Bispecific Antibodies and Immune Cell Engagers
摘要
Bispecific antibodies (BsAbs) are uniquely constructed molecules composed of Fab and Fc fragments that merge cytotoxic immune cells with tumor cells to effect tumor cell lysis. They are off-the-shelf T-cell-based cancer immunotherapies that have distinct advantages over immune checkpoint inhibitors by being MHC molecule independent and do not rely on the complex manufacturing process involved in chimeric antigen T-cell therapies.
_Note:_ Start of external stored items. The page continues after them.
/-! ### Control (R122 to R126, R178 to R197) -/

/-- R178: each instruction with an effect, and each way it has none or faults. -/
theorem witness_Branches :
    (Legal branchForm true (word 8 0 0) gangState ∧ ¬ held (word 8 0 0) gangState ∧ wholeGang gangState = true) ∧
    (Legal branchForm true ⟨none, 0, 0, 8, 1, true⟩ gangState ∧ held ⟨none, 0, 0, 8, 1, true⟩ gangState) ∧
    (Legal branchForm true (word 8 0 0) { gangState with issuer := .gang 0 0 (some 3) } ∧
      ¬ held (word 8 0 0) { gangState with issuer := .gang 0 0 (some 3) } ∧ wholeGang { gangState with issuer := .gang 0 0 (some 3) } = false) ∧
    (Legal jumpForm true (wordU 0 4 0) gangState ∧ ¬ held (wordU 0 4 0) gangState ∧ namesTarget (wordU 0 4 0) gangState 0 ∧
      (0 : Va).getLsbD 0 = false) ∧
    (Legal jumpForm true (wordU 0 4 0) (gangWith (writeG 4 1)) ∧ namesTarget (wordU 0 4 0) (gangWith (writeG 4 1)) 1 ∧
      (1 : Va).getLsbD 0 = true) ∧
    (Legal jumpForm true (word 0 4 0) (gangWith (writeV 4 0 2)) ∧ laneActive (gangWith (writeV 4 0 2)) 0 ∧
      laneActive (gangWith (writeV 4 0 2)) 31 ∧ pairAt (word 0 4 0) (gangWith (writeV 4 0 2)) 0 ≠ pairAt (word 0 4 0) (gangWith (writeV 4 0 2)) 31) ∧
    (Legal jumpForm true (word 0 4 0) (gangWith fun g => { g with slices := g.slices.map fun sl => { sl with act := 0 } }) ∧
      ∀ l, l < 32 → (gangLanes (gangWith fun g => { g with slices := g.slices.map fun sl => { sl with act := 0 } })).getLsbD l = false) ∧
    (Legal retForm true (word 0 0 0) gangState ∧ (linkOf gangState).getLsbD 0 = false) ∧
    (Legal retForm true (word 0 0 0) (gangWith (writeG 62 1)) ∧ (linkOf (gangWith (writeG 62 1))).getLsbD 0 = true) :=
  ⟨⟨legal_here (by decide), by unfold held; decide +kernel, by decide +kernel⟩,
    ⟨legal_here (by decide), by unfold held; decide +kernel⟩,
    ⟨legal_gang (sid := 0) (n := 0) (sl := some 3) rfl (by decide +kernel) (by decide +kernel), by unfold held; decide +kernel, by decide +kernel⟩,
    ⟨legal_here (by decide), by unfold held; decide +kernel, by unfold namesTarget; rw [if_pos (by decide)]; decide +kernel, by decide⟩,
    ⟨legal_gang (sid := 0) (n := 0) (sl := none) (by decide +kernel) (by decide +kernel) (by decide +kernel),
      by unfold namesTarget; rw [if_pos (by decide)]; decide +kernel, by decide⟩,
    ⟨legal_gang (sid := 0) (n := 0) (sl := none) (by decide +kernel) (by decide +kernel) (by decide +kernel),
      by unfold laneActive; decide +kernel, by unfold laneActive; decide +kernel, by decide +kernel⟩,
    ⟨legal_gang (sid := 0) (n := 0) (sl := none) (by decide +kernel) (by decide +kernel) (by decide +kernel), by decide +kernel⟩,
    ⟨legal_here (by decide), by decide +kernel⟩,
    ⟨legal_gang (sid := 0) (n := 0) (sl := none) (by decide +kernel) (by decide +kernel) (by decide +kernel), by decide +kernel⟩⟩


/-- The slices of the group changed. -/
def slicesWith (f : Nat → Slice → Slice) (g : Group) : Group := { g with slices := g.slices.mapIdx f }

/-- BRD by p2. -/
def brdWord : Enc := ⟨none, 0, 8, 3, 2, false⟩

/-- p2 true in every lane; in the lanes of slices 0 and 1; in lane 1. -/
def allTaken (g : Group) : Group := (upTo 32).foldl (fun g l => writeP 2 l true g) g
def someSlices (g : Group) : Group := (upTo 8).foldl (fun g l => writeP 2 l true g) g

/-- R122: guard 0, all taken, none taken, slices parted, lanes parted with 31 entries on chip, lanes parted at 288 entries. -/
theorem witness_Divergence :
    (Legal brdForm true { brdWord with guard := 0 } gangState ∧ guardNum { brdWord with guard := 0 } = 0 ∧ guardNum brdWord ≠ 0) ∧
    Legal brdForm true brdWord (gangWith allTaken) ∧
    ((∀ k ∈ curSlices (gangWith allTaken), restOf brdWord (gangWith allTaken) k = 0) ∧
      ∃ k ∈ curSlices (gangWith allTaken), takenOf brdWord (gangWith allTaken) k ≠ 0) ∧
    (Legal brdForm true brdWord gangState ∧ ∀ k ∈ curSlices gangState, takenOf brdWord gangState k = 0) ∧
    (Legal brdForm true brdWord (gangWith someSlices) ∧
      (∀ k ∈ curSlices (gangWith someSlices), ¬ (takenOf brdWord (gangWith someSlices) k ≠ 0 ∧ restOf brdWord (gangWith someSlices) k ≠ 0)) ∧
      (∃ k ∈ curSlices (gangWith someSlices), takenOf brdWord (gangWith someSlices) k ≠ 0) ∧
      ∃ k ∈ curSlices (gangWith someSlices), restOf brdWord (gangWith someSlices) k ≠ 0) ∧
    (let s := gangWith fun g => writeP 2 1 true (slicesWith (fun _ sl => { sl with stack := List.replicate 31 ⟨0, 0, 0⟩ }) g)
     Legal brdForm true brdWord s ∧ (∃ k ∈ curSlices s, takenOf brdWord s k ≠ 0 ∧ restOf brdWord s k ≠ 0) ∧
      ∀ k ∈ curSlices s, (curSlice s k).stack.length < 32 ∧ stackDepth (curSlice s k) < 288) ∧
    (let s := gangWith fun g => writeP 2 1 true (slicesWith (fun _ sl => { sl with stack := List.replicate 32 ⟨0, 0, 0⟩, spilled := 8 }) g)
     Legal brdForm true brdWord s ∧ (∃ k ∈ curSlices s, takenOf brdWord s k ≠ 0 ∧ restOf brdWord s k ≠ 0) ∧
      ∃ k ∈ curSlices s, 288 ≤ stackDepth (curSlice s k)) :=
  ⟨⟨legal_here (by decide), by decide⟩, legal_with _ (by decide +kernel), by decide +kernel, ⟨legal_here (by decide), by decide +kernel⟩,
    ⟨legal_with _ (by decide +kernel), by decide +kernel⟩,
    ⟨legal_with _ (by decide +kernel), by decide +kernel, by decide +kernel⟩,
    ⟨legal_with _ (by decide +kernel), by decide +kernel, by decide +kernel⟩⟩

/-- A slice of the group issues alone, every slice parted and at REGANG at address 0. -/
def partedState (k depth : Nat) : State :=
  { gangWith (slicesWith fun j sl => { sl with
      part := some 0
      atRegang := decide (j ≠ k)
      stack := List.replicate depth ⟨0x100, 0, 0⟩ }) with issuer := .gang 0 0 (some k) }

/-- R123, R126: RECONV with an entry that names it and one below the depth of a parting; PART and REGANG in the gang and in a slice; a slice
that is not back at its depth; one that waits for another, and the last. -/
theorem witness_Reconvergence :
    (Legal bareForm true (word 0 0 0) gangState ∧ (∀ k ∈ curSlices gangState, onChip (curSlice gangState k)) ∧
      (∀ k ∈ curSlices gangState, ¬ mergesBelow (wordAddr (word 0 0 0) gangState) (curSlice gangState k)) ∧ issuerSlice gangState = none) ∧
    (let s := gangWith (slicesWith fun _ sl => { sl with stack := [⟨0, 0, 0⟩], part := some 1 })
     Legal bareForm true (word 0 0 0) s ∧ (∀ k ∈ curSlices s, onChip (curSlice s k)) ∧
      ∃ k ∈ curSlices s, mergesBelow (wordAddr (word 0 0 0) s) (curSlice s k)) ∧
    (Legal bareForm true (word 0 0 0) (partedState 7 0) ∧ issuerSlice (partedState 7 0) = some 7 ∧
      stackDepth (curSlice (partedState 7 0) 7) ≤ (curSlice (partedState 7 0) 7).part.getD 0) ∧
    ((∃ sl, (curGroup (partedState 7 0)).slices[7]? = some sl ∧ sl.live ≠ 0) ∧
      ∀ j < 8, j ≠ 7 → ∃ sl, (curGroup (partedState 7 0)).slices[j]? = some sl ∧ sl.atRegang = true ∧
        regangAddr sl = wordAddr (word 0 0 0) (partedState 7 0)) ∧
    (Legal bareForm true (word 0 0 0) (partedState 7 1) ∧ issuerSlice (partedState 7 1) = some 7 ∧
      (curSlice (partedState 7 1) 7).part.getD 0 < stackDepth (curSlice (partedState 7 1) 7)) ∧
    (let s := { gangWith (slicesWith fun _ sl => { sl with part := some 0 }) with issuer := .gang 0 0 (some 7) }
     Legal bareForm true (word 0 0 0) s ∧ issuerSlice s = some 7 ∧ stackDepth (curSlice s 7) ≤ (curSlice s 7).part.getD 0 ∧
      ∃ sl, (curGroup s).slices[0]? = some sl ∧ sl.live ≠ 0 ∧ sl.atRegang = false) := by
  refine ⟨⟨legal_here (by decide), by unfold onChip; decide +kernel, ?_, rfl⟩, ⟨legal_with _ (by decide +kernel), by unfold onChip; decide +kernel, ?_⟩,
    ⟨legal_gang (sid := 0) (n := 0) (sl := some 7) rfl (by decide +kernel) (by decide +kernel), rfl, by decide +kernel⟩, ⟨?_, ?_⟩,
    ⟨legal_gang (sid := 0) (n := 0) (sl := some 7) rfl (by decide +kernel) (by decide +kernel), rfl, by decide +kernel⟩,
    ⟨legal_gang (sid := 0) (n := 0) (sl := some 7) rfl (by decide +kernel) (by decide +kernel), rfl, by decide +kernel, ?_⟩⟩
  · rintro k hk ⟨en, rest, d, h, -⟩
    have : ∀ k ∈ curSlices gangState, (curSlice gangState k).stack = [] := by decide +kernel
    rw [this k hk] at h
    cases h
  · exact ⟨0, by decide +kernel, ⟨0, 0, 0⟩, [], 1, by decide +kernel, by decide +kernel, by decide +kernel, by decide +kernel⟩
  · exact some_with (p := fun sl : Slice => sl.live ≠ 0) (by decide +kernel)
  · intro j hj hne
    exact some_with (p := fun sl : Slice => sl.atRegang = true ∧ regangAddr sl = wordAddr (word 0 0 0) (partedState 7 0))
      (by revert j; decide +kernel)
  · exact some_with (p := fun sl : Slice => sl.live ≠ 0 ∧ sl.atRegang = false) (by decide +kernel)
First approved for hematologic malignancies, acute lymphoblastic leukemia, aggressive and indolent non-Hodgkin lymphoma (NHL) (diffuse large B-cell lymphoma (DLBCL) and follicular lymphoma (FL)), and multiple myeloma, bispecific antibodies such as amivantamab have indications for solid tumors. A new form of bispecific antibodies combining checkpoints such as CTLA-4, PD-1, and PD-1 are in development, and an investigational BsAb when combined with lenvatinib is showing efficacy in metastatic hepatocellular carcinoma. Immune-related adverse events such as hematologic malignancies, cytokine release syndrome, and immune effector cell–associated neurotoxicity syndrome (ICANS) accompany the administration of bispecific antibodies and must be appropriately managed.